Keberadaan Vinnel di Saudi juga mencuat tatkala Saddam Hussein mengirimkan amada tanknya ke Kuwait dan nyaris mengancam ladang-ladang minyak di wilayah Saudi. SANG yang dilatih Vinnel Corporation berhasil menghalau pasukan Saddam dan bebaslah ladang-ladang minyak Saudi dari terkaman Irak, walau pada hakikatnya ladang-ladang minyak tersebut sudah lama dikuasai AS.
Yang tidak disadari banyak pemimpin Saudi Arabia, dan juga pemimpin-pemimpin negeri lainnya yang sangat tergantug pada PMC AS, Vinnel sesungguhnya—seperti banyak PMC AS lainnya—tidak semata-mata bekerja untuk melayani orderan yang tertera hitam di atas putih, melainkan juga memasukkan program-programnya sendiri, antara lain dan ini yang paling sering adalah mencoba alat-alat atau pun senjata baru. Jika hasilnya memuaskan maka senjata-senjata baru itu pun akan mulai diproduksi massal, tapi sebaliknya, jika dinilai kurang memuaskan maka akan disempurnakan. Tak peduli bahwa uji coba itu, tak jarang sudah terlanjur menimbulkan korban. Inilah yang kadang tida terpikirkan.
Kedekatan Kerajaan Saudi Arabia dengan Amerika Serikat (Yahudi) sesungguhnya sangat tidak masuk akal, karena tokoh-tokoh Arab tersebut pasti telah mengetahui bahwa Allah SWT telah dengan tegas melarang umat-Nya untuk menjadikan musuh-musuh Allah SWT sebagai penolong:
“Wahai orang-orang beriman, janganlah kalian menjadikan orang-orang Yahudi dan Nasrani (Kristen) sebagai penolong, karena sebagian mereka adalah penolong bagi sebagian yang lain. ” (QS. Al-Maidah: 51).

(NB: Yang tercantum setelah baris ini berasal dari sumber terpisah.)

-- ==== Sys2Proof/Machine/Commands.lean ====
section
/-! DEFINITION. The command port (spec/00_scope.md R6): every command as one atomic transaction that reads
and writes the state and returns a response (spec/60_exceptions.md R307 to R331, spec/70_reset_and_hazards.md
R381, R382). Commands come one at a time in any order; a run of the unit is a list of them. -/

namespace Sys2Proof.Machine

/-- The commands of R6. -/
inductive Command where
  | reset
  | load (image : List Byte)
  | stepOnce
  | tick
  | setKey (index : Nat) (pressed : Bool)
  | readFb
  | readSound
  | addBp (addr : Word)
  | removeBp (addr : Word)
  | run
  | runSlice (budget : Nat)
  | halt
  | stepInstruction
  | disassemble (addr : Word)
  | dumpRegisters
  | dumpMemory (lo hi : Nat)
  deriving DecidableEq, Repr

/-- The register snapshot (R325). -/
structure Snapshot where
  v : Vector Byte 16
  i : Word
  pc : Word
  sp : Byte
  stack : Vector Word 16
  dt : Byte
  st : Byte
  mode : RunMode
  fault : FaultLatch
  deriving DecidableEq, Repr

/-- The response of a step: `OK` or `EngineError(kind)` (R140). -/
inductive StepResponse where
  | ok
  | engineError (kind : FaultKind)
  deriving DecidableEq, Repr

/-- The responses of R6. -/
inductive Response where
  | ok
  | capacityExceeded
  | invalidKey
  | outOfBounds
  | notRunning
  | keepRunning
  | breakpoint (addr : Word)
  | stepped (response : StepResponse)
  | pixels (grid : List Bool)
  | sound (active : Bool)
  | steppedInstruction (text : Option Disassembly) (snapshot : Snapshot) (response : StepResponse)
  | disassembly (text : Disassembly)
  | registers (snapshot : Snapshot)
  | bytes (dump : List Byte)
  deriving DecidableEq, Repr

/-- The numeric code of an error response: the kind's code for an engine error, 6 for `CapacityExceeded`, and
the codes of `InvalidKey` and `OutOfBounds` (R300, D24); `none` for a response that is no error or has no
code. -/
def Response.errorCode : Response → Option Nat
  | .capacityExceeded => some 6
  | .invalidKey => some FaultKind.invalidKey.code
  | .outOfBounds => some FaultKind.outOfBounds.code
  | .stepped (.engineError k) => some k.code
  | .steppedInstruction _ _ (.engineError k) => some k.code
  | _ => none

/-- The response of a step that left this state: a step faults exactly when it ends with a fault latched
(R140, R141, R301). -/
def stepResponse (after : State) : StepResponse :=
  if after.fault.valid then .engineError after.fault.kind else .ok

/-- The `RESET` command (R381): memory, `KEY` and the model's own fields stay. -/
def State.resetUnit (s : State) : State :=
  { State.construct s.params with mem := s.mem, key := s.key, rngDraws := s.rngDraws }

/-- The `TICK` command (R310). -/
def State.tick (s : State) : State := { s with dt := decrement s.dt, st := decrement s.st }

/-- `SET_KEY` for a key that exists (R314): the latch, and under `EDGE` the event of a new press. -/
def State.setKeyBit (s : State) (k : KeyName) (pressed : Bool) : State :=
  { s with
    key := s.key.set k.val pressed
    keyEvents :=
      if s.params.keyWaitTrigger = .edge ∧ s.keyDown k = false ∧ pressed = true then s.keyEvents.set k.val true
      else s.keyEvents }

/-- Adding an address to a breakpoint set in rising order (R317). -/
def insertAddr (a : Word) : List Word → List Word
  | [] => [a]
  | b :: rest => if a.toNat < b.toNat then a :: b :: rest else if a = b then b :: rest else b :: insertAddr a rest

/-- The breakpoint set after `ADD_BP` or `REMOVE_BP` (R317). -/
def State.setBp (s : State) (bp : List Word) : State := { s with bp := bp }

/-- `MODE <- m` (R318, R321, R322). -/
def State.setMode (s : State) (m : RunMode) : State := { s with mode := m }

/-- The register snapshot (R325). -/
def State.snapshot (s : State) : Snapshot :=
  { v := s.v, i := s.i, pc := s.pc, sp := s.sp, stack := s.stack, dt := s.dt, st := s.st, mode := s.mode, fault := s.fault }

/-- The whole display surface, row-major (R313). -/
def State.pixels (s : State) : List Bool := s.fb.flatten

/-- `DISASSEMBLE(addr)`, or `none` where the word lies outside memory (R324). -/
def State.disassembleAt (s : State) (addr : Word) : Option Disassembly :=
  if addr.toNat + 1 < s.params.memSize then some (disassembleWord (s.wordAt addr.toNat)) else none

/-- `RUN_SLICE` in the mode Running: up to `n` steps under the breakpoint arbiter, which looks at the
post-step `pc` after a step that did not fault (R319, R320, R306). -/
def runSliceSteps : Nat → State → Host.Outcome (Response × State) Fault Refusal
  | 0, s => .next (.keepRunning, s)
  | n + 1, s =>
    match step s with
    | .next t =>
      if t.fault.valid then .next (.stepped (.engineError t.fault.kind), t.setMode .halted)
      else if t.bp.contains t.pc then .next (.breakpoint t.pc, t.setMode .halted)
      else runSliceSteps n t
    | .fault r => .fault r
    | .refused r => .refused r

/-- The `LOAD` command (R382): the image's bytes from `ENTRY`, or no change at all. -/
def commandLoad (image : List Byte) (s : State) : Response × State :=
  if image.length > s.params.progCapacity then (.capacityExceeded, s) else (.ok, s.writeBlock s.params.entry image)

/-- The `STEP` command (R140). -/
def commandStep (s : State) : Host.Outcome (Response × State) Fault Refusal :=
  match step s with
  | .next t => .next (.stepped (stepResponse t), t)
  | .fault r => .fault r
  | .refused r => .refused r

/-- The `SET_KEY` command (R314). -/
def commandSetKey (index : Nat) (pressed : Bool) (s : State) : Response × State :=
  if h : index < 16 then (.ok, s.setKeyBit ⟨index, h⟩ pressed) else (.invalidKey, s)

/-- The `RUN_SLICE` command (R319). -/
def commandRunSlice (budget : Nat) (s : State) : Host.Outcome (Response × State) Fault Refusal :=
  match s.mode with
  | .running => runSliceSteps budget s
  | .halted => .next (.notRunning, s)
  | .stepping => .next (.notRunning, s)

/-- The `STEP_INSTRUCTION` command (R321). -/
def commandStepInstruction (s : State) : Host.Outcome (Response × State) Fault Refusal :=
  match step (s.setMode .stepping) with
  | .next t =>
    .next (.steppedInstruction (s.disassembleAt s.pc) (t.setMode .halted).snapshot (stepResponse t), t.setMode .halted)
  | .fault r => .fault r
  | .refused r => .refused r

/-- The `DISASSEMBLE` command (R324). -/
def commandDisassemble (addr : Word) (s : State) : Response × State :=
  match s.disassembleAt addr with
  | some d => (.disassembly d, s)
  | none => (.outOfBounds, s)

/-- The `DUMP_MEMORY` command (R326). -/
def commandDumpMemory (lo hi : Nat) (s : State) : Response × State :=
  if lo ≤ hi ∧ hi ≤ s.params.memSize then (.bytes (s.readBlock lo (hi - lo)), s) else (.outOfBounds, s)

/-- The command port (R6): the response and the state after one command. -/
def command (c : Command) (s : State) : Host.Outcome (Response × State) Fault Refusal :=
  match c with
  | .reset => .next (.ok, s.resetUnit)
  | .load image => .next (commandLoad image s)
  | .stepOnce => commandStep s
  | .tick => .next (.ok, s.tick)
  | .setKey index pressed => .next (commandSetKey index pressed s)
  | .readFb => .next (.pixels s.pixels, s)
  | .readSound => .next (.sound s.soundActive, s)
  | .addBp addr => .next (.ok, s.setBp (insertAddr addr s.bp))
  | .removeBp addr => .next (.ok, s.setBp (s.bp.filter (fun b => decide (b ≠ addr))))
  | .run => .next (.ok, s.setMode .running)
  | .runSlice budget => commandRunSlice budget s
  | .halt => .next (.ok, s.setMode .halted)
  | .stepInstruction => commandStepInstruction s
  | .disassemble addr => .next (commandDisassemble addr s)
  | .dumpRegisters => .next (.registers s.snapshot, s)
  | .dumpMemory lo hi => .next (commandDumpMemory lo hi s)

/-- A sequence of commands, in order (R6, R83): the responses and the state after them. -/
def commands : List Command → State → Host.Outcome (List Response × State) Fault Refusal
  | [], s => .next ([], s)
  | c :: cs, s =>
    match command c s with
    | .next (r, t) =>
      match commands cs t with
      | .next (rs, u) => .next (r :: rs, u)
      | .fault f => .fault f
      | .refused f => .refused f
    | .fault f => .fault f
    | .refused f => .refused f

end Sys2Proof.Machine
end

Melihat kenyataan di atas, sudah jelas bagi kita, pemimpin-pemimpin Arab ini sesungguhnya pengikut Abu Jahal, bukannya pengikut Muhamad SAW.
Lebih jauh tentang kedekatan Saudi Sarabia dengan AS, dipaparkan dalam buku “Wa’du Kissinger” (DR. Safar Al-Hawali, Mantan Dekan Fakultas Akidah Univesitas Ummul Qura Makkah), yang telah diterjemahkan ke dalam bahasa Indonesia menjadi “Belitan Amerika di Tanah Suci, Membongkar Stategi AS Menguasai Timur Tengah” (Jazera, 2005).
Dalam bagian ke lima tulisan ini, akan diulas keberadaan tentara bayaran di Indonesia, Bosnia Herzegovina, dan juga Palestina.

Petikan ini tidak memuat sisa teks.